[Records from a collection]
theorem haltedReport {s : State} (hs : P s) : P (haltedReport s) := by
  unfold Machine.haltedReport; repeat' split
  · exact h.enterAssess hs
  · exact h.enterRebuild hs
  · exact hs

theorem runoutCompleteReport {s : State} (hs : P s) : P (runoutCompleteReport s) := by
  unfold Machine.runoutCompleteReport; split
  · exact h.requestHalt (h.onIncident _ _ hs)
  · exact hs

theorem checkRunoutComplete {s : State} (hs : P s) : P (checkRunoutComplete s) := by
  unfold Machine.checkRunoutComplete; split
  · exact h.runoutCompleteReport hs
  · exact hs

theorem markLater (b : Bin) (q : Seq) {s : State} (hs : P s) : P (markLater b q s) :=
  kept_foldl (fun _ _ hs => h.markSuspect _ hs) _ hs

theorem removeStranded (t : Tag) {s : State} (hs : P s) : P (removeStranded t s) := by
  unfold Machine.removeStranded; split
  · exact hs
  · dsimp only; split
    · exact h.endSheet _ _ hs
    · exact h.markLater _ _ (h.endSheet _ _ hs)

theorem removePass (p : Sheet → Bool) {s : State} (hs : P s) : P (removePass p s) :=
  kept_foldl (fun _ _ hs => h.removeStranded _ hs) _ hs

theorem orderSheets (b : Bin) (l : List Sheet) (named : List Tag) {s : State} (hs : P s) :
    P (orderSheets b l s named).1 := by
  induction l generalizing s named with
  | nil => exact hs
  | cons r l ih =>
    unfold Machine.orderSheets
    repeat' split
    · exact ih _ hs
    · exact ih _ (h.setDisposition _ _ hs)
    · exact ih _ hs

theorem orderBins (l : List Bin) (named : List Tag) {s : State} (hs : P s) : P (orderBins l s named).1 := by
  induction l generalizing s named with
  | nil => exact hs
  | cons b l ih => exact ih _ (h.orderSheets _ _ _ hs)

theorem beginRunout {s : State} (hs : P s) : P (beginRunout s) := by
  unfold Machine.beginRunout; split
  · exact h.stk _ _ hs
  · exact hs

theorem enterRunout (named : List Tag) {s : State} (hs : P s) : P (enterRunout named s) :=
  h.runout _ _ (kept_foldl (fun _ _ hs => h.markOutOfOrder _ hs) _ (h.beginRunout (h.onIncident _ _ hs)))

theorem enterDispose {s : State} (hs : P s) : P (enterDispose s) := by
  have h1 := h.removePass (fun r => decide (r.disposition = some .manual)) (h.setPhase .jam .dispose hs)
  have h2 := h.removeSuspects allStages h1
  have h3 := h.removePass (pulled (Machine.removeSuspects allStages (Machine.removePass
    (fun r => decide (r.disposition = some .manual)) (Machine.setPhase .jam .dispose s))).1) h2
  have h4 := h.orderBins (List.finRange 6) [] h3
  unfold Machine.enterDispose; dsimp only; split
  · exact h.enterRunout _ (h.postSuspectRequests _ h4)
  · exact h.enterRebuild (h.postSuspectRequests _ h4)

theorem divertSheet (t : Tag) {s : State} (hs : P s) : P (Machine.divert s t) := by
  unfold Machine.divert
  repeat' split
  all_goals first
    | with_reducible exact h.markOutOfOrder _ hs
    | with_reducible exact h.divert _ _ (h.claimDivert _ _ hs)
    | with_reducible exact hs

theorem absenceReport (r : Sheet) (b : Bin) (c : Bool) {s : State} (hs : P s) : P (absenceReport r b c s) := by
  unfold Machine.absenceReport; dsimp only; split
  · exact h.markLater _ _ (kept_foldl (fun _ _ hs => h.divertSheet _ hs) _ hs)
  · exact hs

end Closed

/-! ## What the shared operations leave alone -/

theorem closed_pending (q : List Instr) : Closed fun s => s.pending = q := by
  constructor <;> intros <;> assumption

theorem closed_porst (b : Bool) : Closed fun s => s.porst = b := by
  constructor <;> intros <;> assumption

theorem closed_pds (p : PathDesc) : Closed fun s => s.pds = p := by
  constructor <;> intros <;> assumption

theorem closed_ckm (m : Monitor) : Closed fun s => s.ckm = m := by
  constructor <;> intros <;> assumption

theorem closed_cre (c : Capture) : Closed fun s => s.cre = c := by
  constructor <;> intros <;> assumption

end Sys2Proof.Machine
end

### Task to complete
Send back each record exactly, and include them all.

### Solution for this exercise
theorem haltedReport {s : State} (hs : P s) : P (haltedReport s) := by
  unfold Machine.haltedReport; repeat' split
  · exact h.enterAssess hs
  · exact h.enterRebuild hs
  · exact hs

theorem runoutCompleteReport {s : State} (hs : P s) : P (runoutCompleteReport s) := by
  unfold Machine.runoutCompleteReport; split
  · exact h.requestHalt (h.onIncident _ _ hs)
  · exact hs

theorem checkRunoutComplete {s : State} (hs : P s) : P (checkRunoutComplete s) := by
  unfold Machine.checkRunoutComplete; split
  · exact h.runoutCompleteReport hs
  · exact hs

theorem markLater (b : Bin) (q : Seq) {s : State} (hs : P s) : P (markLater b q s) :=
  kept_foldl (fun _ _ hs => h.markSuspect _ hs) _ hs

theorem removeStranded (t : Tag) {s : State} (hs : P s) : P (removeStranded t s) := by
  unfold Machine.removeStranded; split
  · exact hs
  · dsimp only; split
    · exact h.endSheet _ _ hs
    · exact h.markLater _ _ (h.endSheet _ _ hs)

theorem removePass (p : Sheet → Bool) {s : State} (hs : P s) : P (removePass p s) :=
  kept_foldl (fun _ _ hs => h.removeStranded _ hs) _ hs

theorem orderSheets (b : Bin) (l : List Sheet) (named : List Tag) {s : State} (hs : P s) :
    P (orderSheets b l s named).1 := by
  induction l generalizing s named with
  | nil => exact hs
  | cons r l ih =>
    unfold Machine.orderSheets
    repeat' split
    · exact ih _ hs
    · exact ih _ (h.setDisposition _ _ hs)
    · exact ih _ hs

theorem orderBins (l : List Bin) (named : List Tag) {s : State} (hs : P s) : P (orderBins l s named).1 := by
  induction l generalizing s named with
  | nil => exact hs
  | cons b l ih => exact ih _ (h.orderSheets _ _ _ hs)

theorem beginRunout {s : State} (hs : P s) : P (beginRunout s) := by
  unfold Machine.beginRunout; split
  · exact h.stk _ _ hs
  · exact hs

theorem enterRunout (named : List Tag) {s : State} (hs : P s) : P (enterRunout named s) :=
  h.runout _ _ (kept_foldl (fun _ _ hs => h.markOutOfOrder _ hs) _ (h.beginRunout (h.onIncident _ _ hs)))

theorem enterDispose {s : State} (hs : P s) : P (enterDispose s) := by
  have h1 := h.removePass (fun r => decide (r.disposition = some .manual)) (h.setPhase .jam .dispose hs)
  have h2 := h.removeSuspects allStages h1
  have h3 := h.removePass (pulled (Machine.removeSuspects allStages (Machine.removePass
    (fun r => decide (r.disposition = some .manual)) (Machine.setPhase .jam .dispose s))).1) h2
  have h4 := h.orderBins (List.finRange 6) [] h3
  unfold Machine.enterDispose; dsimp only; split
  · exact h.enterRunout _ (h.postSuspectRequests _ h4)
  · exact h.enterRebuild (h.postSuspectRequests _ h4)

theorem divertSheet (t : Tag) {s : State} (hs : P s) : P (Machine.divert s t) := by
  unfold Machine.divert
  repeat' split
  all_goals first
    | with_reducible exact h.markOutOfOrder _ hs
    | with_reducible exact h.divert _ _ (h.claimDivert _ _ hs)
    | with_reducible exact hs

theorem absenceReport (r : Sheet) (b : Bin) (c : Bool) {s : State} (hs : P s) : P (absenceReport r b c s) := by
  unfold Machine.absenceReport; dsimp only; split
  · exact h.markLater _ _ (kept_foldl (fun _ _ hs => h.divertSheet _ hs) _ hs)
  · exact hs

end Closed

/-! ## What the shared operations leave alone -/

theorem closed_pending (q : List Instr) : Closed fun s => s.pending = q := by
  constructor <;> intros <;> assumption

theorem closed_porst (b : Bool) : Closed fun s => s.porst = b := by
  constructor <;> intros <;> assumption

theorem closed_pds (p : PathDesc) : Closed fun s => s.pds = p := by
  constructor <;> intros <;> assumption

theorem closed_ckm (m : Monitor) : Closed fun s => s.ckm = m := by
  constructor <;> intros <;> assumption

theorem closed_cre (c : Capture) : Closed fun s => s.cre = c := by
  constructor <;> intros <;> assumption

end Sys2Proof.Machine
end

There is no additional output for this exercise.